The nomenclature for foods that are lower than usual in calories and/or fat has been changing. But is that because the food industry is following consumers’ desires – or shaping them?
That’s one of the questions addressed in a fascinating article in Bon Appétit by Alex Beggs. It’s a long piece and I can’t do it justice in a blog post, but I’d like to concentrate on one aspect: the transition from “diet” to “wellness” as a marketing strategy.
Beggs lays out how in the 1980s, government and other authorities started warning about the harmfulness of fat, cholesterol, sugar and salt. Diet foods suddenly swamped the supermarkets. Diet Coke, Tab, Lean Cuisine, Weight Watchers and similar products appeared, all catering to the massive insecurities raised by fat phobia; according to a 1983 poll by Glamour cited by Beggs, 76% – seventy-six percent – of the women who responded said they were “too fat.”
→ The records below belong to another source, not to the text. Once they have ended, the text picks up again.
-- ==== Sys2Proof/Laws/Commands.lean ====
section
/-! SUPPORT. How a command of a running device comes to what a statement says of it: one lemma for an effect spelled out, one for
an effect told in part, and records in the terms of Safety.lean. -/

namespace Sys2Proof.Machine

open Sys2Proof

/-- A command whose effect on the chip is spelled out. -/
theorem becomes_of {s : State} {i : Instr} {f g : Chip → Chip} (h : Live s) (hx : exec i s = .next (s.onRun f))
    (hg : f s.dev.chip = g s.dev.chip) (ha : (g s.dev.chip).asks = s.dev.chip.asks) : Becomes s i g := by
  unfold Becomes
  rw [hx, State.onRun_live _ _ h.1 (by rw [hg, ha, h.2])]
  simp [State.onChip, hg]

/-- The same for a command that also reaches a stopped main domain. -/
theorem becomes_onAll {s : State} {i : Instr} {f g : Chip → Chip} (h : s.dev.chip.asks = []) (hx : exec i s = .next (s.onAll f))
    (hg : f s.dev.chip = g s.dev.chip) (ha : (g s.dev.chip).asks = s.dev.chip.asks) : Becomes s i g := by
  unfold Becomes
  rw [hx, State.onAll_quiet _ _ (by rw [hg, ha, h])]
  simp [State.onChip, hg]

/-- A command with its frame and what it leaves. -/
theorem leaves_of {s : State} {i : Instr} {bs : List Block} {P : Chip → Prop} {f : Chip → Chip} (h : Live s)
    (hx : exec i s = .next (s.onRun f)) (ho : ChipOnly bs s.dev.chip (f s.dev.chip)) (hp : P (f s.dev.chip)) : Leaves s i bs P := by
  refine ⟨_, hx, ?_, ?_⟩
  · rw [State.onRun_live _ _ h.1 (by rw [ho.1, h.2])]; exact OnlyBlocks.onChip ho
  · rw [State.onRun_live _ _ h.1 (by rw [ho.1, h.2])]; exact hp

/-- The same for a command that also reaches a stopped main domain. -/
theorem leaves_onAll {s : State} {i : Instr} {bs : List Block} {P : Chip → Prop} {f : Chip → Chip} (h : s.dev.chip.asks = [])
    (hx : exec i s = .next (s.onAll f)) (ho : ChipOnly bs s.dev.chip (f s.dev.chip)) (hp : P (f s.dev.chip)) : Leaves s i bs P := by
  refine ⟨_, hx, ?_, ?_⟩
  · rw [State.onAll_quiet _ _ (by rw [ho.1, h])]; exact OnlyBlocks.onChip ho
  · rw [State.onAll_quiet _ _ (by rw [ho.1, h])]; exact hp

/-- A command on the chip alone. -/
theorem becomes_onChip {s : State} {i : Instr} {f g : Chip → Chip} (hx : exec i s = .next (s.onChip f))
    (hg : f s.dev.chip = g s.dev.chip) : Becomes s i g := by
  unfold Becomes
  rw [hx]
  simp [State.onChip, hg]

/-- The same with its frame and what it leaves. -/
theorem leaves_onChip {s : State} {i : Instr} {bs : List Block} {P : Chip → Prop} {f : Chip → Chip}
    (hx : exec i s = .next (s.onChip f)) (ho : ChipOnly bs s.dev.chip (f s.dev.chip)) (hp : P (f s.dev.chip)) : Leaves s i bs P :=
  ⟨_, hx, OnlyBlocks.onChip ho, hp⟩

/-- A command that asks for a Cold start and for nothing else. -/
theorem restarts_onAll {s : State} {i : Instr} {cause : Nat} {env : StartEnv} {f g : Chip → Chip} (hx : exec i s = .next (s.onAll f))
    (ha : (f s.dev.chip).asks = [.cold cause env]) (hg : { f s.dev.chip with asks := [] } = { g s.dev.chip with asks := [] }) :
    Restarts s i cause env g := by
  unfold Restarts
  rw [hx]
  simp only [State.onAll, State.onDevice, Device.modChip, restarted, Device.settle, Device.settleN, ha, Device.answerAsks, hg, reduceCtorEq,
    if_false]

/-- The same for a command of the main domain. -/
theorem restarts_onRun {s : State} {i : Instr} {cause : Nat} {env : StartEnv} {f g : Chip → Chip} (h : s.dev.chip.clk.running = true)
    (hx : exec i s = .next (s.onRun f)) (ha : (f s.dev.chip).asks = [.cold cause env])
    (hg : { f s.dev.chip with asks := [] } = { g s.dev.chip with asks := [] }) : Restarts s i cause env g := by
  refine restarts_onAll hx ?_ ?_
  · simp [h, ha]
  · simp [h, hg]

/-- Two chips that are spelled out differ only where they are seen to. -/
theorem ChipOnly.of_eq {bs : List Block} {c d : Chip} (ha : d.asks = c.asks) (h : ∀ b, b ∉ bs → sameOn b c d) : ChipOnly bs c d := ⟨ha, h⟩

theorem Chip.arise_logs (cls kind src data : Nat) (c : Chip) : c.arise cls kind src data = logs cls kind src data c := by
  unfold Chip.arise Chip.ariseRec logs arose recordNow Chip.modAcc Acc.enter Acc.lose laneSize
  cases c.acc.en <;> rfl

theorem Chip.timeEvent_logs (code detail data : Nat) (c : Chip) : c.timeEvent code detail data = logs clsTime 4 (code * 256 + detail) data c :=
  Chip.arise_logs ..

theorem Chip.phaseEvent_logs (code detail data : Nat) (c : Chip) :
    c.phaseEvent code detail data = logs clsTime 5 (code * 256 + detail) data c := Chip.arise_logs ..

theorem Chip.alert_alerted (m : Nat) (c : Chip) : c.alert m = alerted (BitVec.ofNat 8 m) c := rfl

theorem Chip.secEvent_logs (code detail data : Nat) (c : Chip) :
    Chip.secEvent code detail data c = logs clsSec 9 (code * 256 + detail) data (alerted (if code = 8 then 0x88 else 0x80) c) := by
  unfold Chip.secEvent
  rw [Chip.arise_logs, Chip.alert_alerted]
  split <;> rfl

theorem Chip.powerEvent_logs (code detail data : Nat) (c : Chip) :
    Chip.powerEvent code detail data c = logs clsSec 10 (code * 256 + detail) data (alerted (if code = 2 then 2 else 0) c) := by
  unfold Chip.powerEvent
  rw [Chip.arise_logs, Chip.alert_alerted]
  split <;> rfl

theorem Chip.healthEvent_logs (code detail data : Nat) (c : Chip) :
    Chip.healthEvent code detail data c
      = logs clsHealth 11 (code * 256 + detail) data (alerted (BitVec.ofNat 8 (Chip.healthAlert code)) c) := by
  unfold Chip.healthEvent
  rw [Chip.arise_logs, Chip.alert_alerted]

theorem Chip.setVal_withValue (idx sub : Nat) (v : Bytes) (c : Chip) : c.setVal idx sub v = withValue idx sub v c := rfl

@[simp] theorem alerted_zero (c : Chip) : alerted 0 c = c := by simp [alerted]

@[simp] theorem logs_asks (cls kind src data : Nat) (c : Chip) : (logs cls kind src data c).asks = c.asks := rfl

theorem logs_only {bs : List Block} (cls kind src data : Nat) (c : Chip) (h : Block.acc ∈ bs) : ChipOnly bs c (logs cls kind src data c) :=
  ⟨rfl, fun b hb => by cases b <;> first | rfl | exact absurd h hb⟩

theorem alerted_only {bs : List Block} (m : Byte) (c : Chip) (h : Block.rgr ∈ bs) : ChipOnly bs c (alerted m c) :=
  ⟨rfl, fun b hb => by cases b <;> first | rfl | exact absurd h hb⟩

theorem withValue_only {bs : List Block} (i j : Nat) (v : Bytes) (c : Chip) (h : Block.cat ∈ bs) : ChipOnly bs c (withValue i j v c) :=
  ⟨rfl, fun b hb => by cases b <;> first | rfl | exact absurd h hb⟩

end Sys2Proof.Machine
end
Then a shift came around. Beggs identifies one bellwether event as the introduction of Healthy Choice frozen meals by ConAgra Foods (as it was then called). She writes: “Healthy Choice stood out because it wasn’t marketed as a weight-loss solution the way Weight Watchers’ frozen dinners were. The focus was on ‘healthy.’”
Beggs goes on to argue, convincingly, that “health and wellness” has dethroned “diet” as the term of choice for marketing to consumers who are concerned about their weight. But it’s really the same wine in another bottle – or (almost) the same diet soda marketed as Coke Zero instead of Diet Coke. She refers to “Anti-Diet,” a book by a dietitian named Christy Harrison: “In her book, Harrison writes about how the wellness industry seems to be selling overall health, but it can’t exist without making you fear being unhealthy, which most Americans still associate with fatness.”
To me, the transition from “diet” to “wellness” had always seemed like a natural one. Healthy eating is something that should be practiced year around, not just when you’re “dieting.”
But Beggs’ article gave me something to think about. Yes, it’s healthier for the consumer to seek good nutrition as the norm. But that approach also opens the door for “healthy” or “better-for-you” processed foods to be consumed year-around, instead of during diets.
That’s just good marketing, I suppose. But there’s something slightly sinister about it. It amounts to an acknowledgement that our collective anxiety about our health and, especially, appearance will never really go away. It must be constantly kept at bay by foods that we once associated with periods of self-deprivation, which isn’t a very cheery prospect.
As Beggs eloquently writes:
Food companies are responding to the demands of the marketplace, and those demands reflect all of our inner demons: body insecurity, food guilt, wanting to be a “better” person, a willingness to trade off flavor for perceived nutrition, never-ending confusion over what “healthy” even means, feelings of utter lack of control in a chaotic world, fear of death. So we end up volleying these anxieties back and forth at each other from behind the frosted freezer doors.